Good electoral politics
There is a popular view that unrest in the northeast improves the chances of Jonathan’s re-election. It is not unjustified.
As an insightful Brookings Institution paper by Jideofor Adibe noted: “The emergence of a viable opposition coincides with a period of great tension between north and south, arising from the decision of President Goodluck Jonathan to contest the 2011 elections at the head of the ruling People’s Democratic Party (PDP), a decision that has made many northerners feel cheated of their turn in producing the president and that induced some violence”.
The result of that election, as a stunning map of the outcome by Brookings shows, is that Jonathan didn’t win a plurality of the vote in any of the northern states, effectively cutting the country into two. Now with former general and president Muhammadu Buhari, a Muslim and northerner, in the race at the head of a surging opposition All Progressive Congress (APC) ticket, and the grievance over insecurity, Jonathan is all definitely set to do even worse in the north. A recent Buhari rally in Kano in the north that can only be described as mammoth, is said to have spooked the Jonathan camp further.
The people in the northeast who are now not going to vote because of the insurgency, are therefore effectively votes for Jonathan.
Big enough to afford it
However, Nigeria also today also displays a common problem in Africa. When a country is large - as DR Congo for example is - and insurgencies happen far away from the capital and commercial nerve centres (in Nigeria’s case Abuja and Lagos respectively), it can afford to ignore it. At 923,768 square kilometres (356,669 square miles), Nigeria’s is the 14th largest African country.
The military doctrine of such countries, especially if most of their economy is at the coast and the insurgency is in the remote hinterland like Nigeria’s Borno state is, is very different than that of smaller nations like Rwanda or Uganda.

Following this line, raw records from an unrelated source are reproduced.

-- ==== Sys2Proof/Tests/Slice0.lean ====
section
/-! SUPPORT. Small tests against the vectors of spec/95_test_vectors.md (each cites its own), and a witness for the
hypotheses of every statement that has some. -/

open Sys2Proof Sys2Proof.Machine

namespace Sys2Proof.Tests

/-! ### The states the tests are about -/

/-- The state of a next outcome. -/
def next? : Result State → Option State
  | .next t => some t
  | .fault _ => none
  | .refused _ => none

theorem next_of_isSome {x : Result State} (h : (next? x).isSome = true) : ∃ t, x = .next t := by
  cases x with
  | next t => exact ⟨t, rfl⟩
  | fault e => cases h
  | refused e => cases h

/-- S0 of spec/95_test_vectors.md, with an empty TRACE. -/
def waiting : State :=
  { State.reset with pc := .wait, periph := { refOn := true, adcOn := true, dacOutOn := false, dacLevel := 0 } }

/-- S0 with OVERRIDE = 1 and IND = 1. -/
def overridden : State := { waiting with session := { override := true, ind := true } }

/-- S0 with a host that delivers one line. -/
def offered (line : Bytes) : State := { waiting with env := { waiting.env with lines := [line] } }

/-- EXTRACT of a line. -/
def holding (line : Bytes) : State :=
  { waiting with pc := .extract, line := Memory.setBytes [] 0 line, lineLen := line.length }

/-- A dispatched command's state: the working registers DISP_BEGIN leaves. -/
def dispatched (pc : Ctrl) (op : Byte) (args : List Token) (plan : List HalReq) : State :=
  { waiting with pc := pc, work := { waiting.work with op := op, args := args, plan := plan } }

/-- DISP_BEGIN of a payload. -/
def beginning (p : Bytes) : State := placePayload p waiting

/-! ### Decoding, from the byte values of spec/30_encoding.md R70, R79 and spec/95_test_vectors.md O1 to O10 -/

theorem test_decode_nopEmpty : decode [] = .nopEmpty := by decide

theorem test_decode_v :
    decode [0x76, 0x20, 0x65, 0x78, 0x74, 0x72, 0x61] = .v [[0x65, 0x78, 0x74, 0x72, 0x61]] := by decide

theorem test_decode_l : decode [0x4C, 0x31] = .l [0x31] [] := by decide

theorem test_decode_lNoValue : decode [0x4C, 0x2C, 0x2C] = .lNoValue := by decide

theorem test_decode_a : decode [0x61, 0x20, 0x39] = .a [[0x39]] := by decide

/-- V18, V24. -/
theorem test_decode_w : decode [0x77, 0x20, 0x31, 0x32, 0x38, 0x2C, 0x31] = .w [0x31, 0x32, 0x38] (some [0x31]) []
    ∧ decode [0x77, 0x32, 0x35, 0x35] = .w [0x32, 0x35, 0x35] none [] := by decide

/-- V25, V26. -/
theorem test_decode_wOff : decode [0x77, 0x20, 0x31, 0x32, 0x38, 0x20, 0x30] = .wOff [0x31, 0x32, 0x38] [0x30] []
    ∧ decode [0x77, 0x20, 0x35, 0x30, 0x20, 0x6F, 0x66, 0x66] = .wOff [0x35, 0x30] [0x6F, 0x66, 0x66] [] := by decide

theorem test_decode_wMissing : decode [0x77, 0x20, 0x2C] = .wMissing := by decide

/-- O7, O8, O9: case-sensitive, and the first byte even when it is a space. -/
theorem test_decode_unknown : decode [0x56] = .unknown 0x56 [] ∧ decode [0x6C, 0x31] = .unknown 0x6C [[0x31]]
    ∧ decode [0x20, 0x76] = .unknown 0x20 [[0x76]] := by decide

/-- R87: the encoder's spelling puts one comma between tokens. -/
theorem test_encode_w : encode (.w [0x31] (some [0x31]) [[0x39]]) = [0x77, 0x31, 0x2C, 0x31, 0x2C, 0x39] := by decide

theorem test_tableWord : decodeTableWord 8 0x76 = some (.v []) ∧ decodeTableWord 16 0x314C = some (.l [0x31] [])
    ∧ decodeTableWord 0 0 = some .nopEmpty := by decide

/-- X1 to X6, X8, X10 to X12. -/
theorem test_scan : scanFrame 0x41 [] = .noStart ∧ scanFrame 0x41 [0x76, 0x21] = .noStart
    ∧ scanFrame 0x41 [0x2F] = .noEnd 0 ∧ scanFrame 0x41 [0x2F, 0x41, 0x76] = .noEnd 0
    ∧ scanFrame 0x41 [0x21, 0x2F, 0x41, 0x76] = .noEnd 1 ∧ scanFrame 0x41 [0x2F, 0x21] = .notForMe 0 1
    ∧ scanFrame 0x41 [0x2F, 0x61, 0x76, 0x21] = .notForMe 0 3 ∧ scanFrame 0x41 [0x2F, 0x41, 0x21] = .addressed 0 2
    ∧ scanFrame 0x41 [0x2F, 0x41, 0x76, 0x21] = .addressed 0 3
    ∧ scanFrame 0x41 [0x78, 0x78, 0x2F, 0x41, 0x76, 0x21, 0x79, 0x79] = .addressed 2 5 := by decide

Rwanda’s latter day strategy is not to fight any wars on its tiny land, so it does everything to contain its foes like the Democratic Forces for the Liberation of Rwanda (FDLR) rebels outside its borders in eastern DR Congo.
In Uganda, the government threw everything into pushing the Lord’s Resistance Army (LRA) rebels first from the north of the country into south Sudan, and on to DR Congo and the Central African Republic (CAR).
Thirdly, though, Nigeria is Africa’s most populous nation, with nearly 180 million. I can shrug off Boko Haram killing 13,000 and displacing one million, in ways that small Sierra Leone with 6 million people and Liberia with 4 million couldn’t during their civil wars.
Thus the answer to what seems like the nonchalance of Abuja toward Boko Haram’s mayhem is an uncomfortable one - it can afford to, and its clever though deadly cynical electoral politics for Jonathan.